theorem doCancel_serialLaw {s : State} (law : s.serialLaw) {p : PortId} {n : Nat} {h : Head} :
    (doCancel p n h s).serialLaw := by
  unfold doCancel
  split
  · exact State.serialLaw_respond law
  · refine State.serialLaw_respond (State.serialLaw_of_tracker (State.trigger_tracker _) ?_)
    exact State.serialLaw_of_serials (State.cancelTicket_serials ..) law

theorem State.serialLaw_cancelAll {s : State} (law : s.serialLaw) (h : Head) (why : StrayReason) (ts : List Ticket) :
    (ts.foldl (fun s t => s.cancelTicket h why t) s).serialLaw :=
  State.serialLaw_of_serials
    (foldl_same (·.tracker.serials) (fun s t => s.cancelTicket h why t) (fun s t => s.cancelTicket_serials h why t) ts s) law

theorem doFreset_serialLaw {s : State} (law : s.serialLaw) {p : PortId} {h : Head} : (doFreset p h s).serialLaw := by
  have cancelled := State.serialLaw_cancelAll law h .freset (s.feed h).tickets
  unfold doFreset
  dsimp only
  split
  · refine State.serialLaw_respond ?_
    exact cancelled
  · refine State.serialLaw_respond (State.serialLaw_of_tracker (State.trigger_tracker _) ?_)
    exact cancelled

theorem State.serialLaw_endPull {s : State} (law : s.serialLaw) {r : PullRecord} {mode PF : Nat} {result : PullResult} :
    (s.endPull r mode PF result).serialLaw := by
  have posted (u : State) (same : u.tracker = s.tracker) (x y : Nat) (n : Notice) :
      (((u.finishRecord x y).post .cc n).post .mh n).serialLaw :=
    State.serialLaw_of_serials (by rw [State.post_tracker, State.post_tracker, State.finishRecord_serials, same]) law
  unfold State.endPull
  dsimp only
  split
  · exact State.serialLaw_of_tracker (State.addReason_tracker ..) (posted _ (by simp) _ _ _)
  · exact posted _ (by simp) _ _ _

theorem doPend_serialLaw {s : State} (law : s.serialLaw) {p : PortId} {id mode : Nat} : (doPend p id mode s).serialLaw := by
  unfold doPend
  split
  · exact State.serialLaw_respond law
  split
  · exact State.serialLaw_respond law
  split
  · exact State.serialLaw_respond law
  · exact State.serialLaw_respond (State.serialLaw_endPull law)

theorem doPvoid_serialLaw {s : State} (law : s.serialLaw) {p : PortId} {id : Nat} : (doPvoid p id s).serialLaw := by
  unfold doPvoid
  split
  · exact State.serialLaw_respond law
  split
  · exact State.serialLaw_respond law
  dsimp only
  refine State.serialLaw_respond (State.serialLaw_of_serials (State.finishRecord_serials ..) (State.serialLaw_of_tracker ?_ law))
  split <;> simp

/-- RESTART discards the strips in flight and keeps the output table (R138). -/
theorem doRestart_serialLaw {s : State} (law : s.serialLaw) {p : PortId} : (doRestart p s).serialLaw := by
  have tracker : (doRestart p s).tracker = s.tracker.restart := by
    simp [doRestart, State.discardWork]
  refine State.serialLaw_of_sublist ?_ law
  rw [tracker, Tracker.serials_eq, Tracker.serials_eq]
  exact (List.sublist_append_right _ _).trans ((List.sublist_append_right _ _).trans (List.sublist_append_right _ _))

- - - - -

__What is being asked__: Among the lines above, find those that contain the word "doRestart" and copy them.

__Exercise solution__:
theorem doRestart_serialLaw {s : State} (law : s.serialLaw) {p : PortId} : (doRestart p s).serialLaw := by
  have tracker : (doRestart p s).tracker = s.tracker.restart := by
    simp [doRestart, State.discardWork]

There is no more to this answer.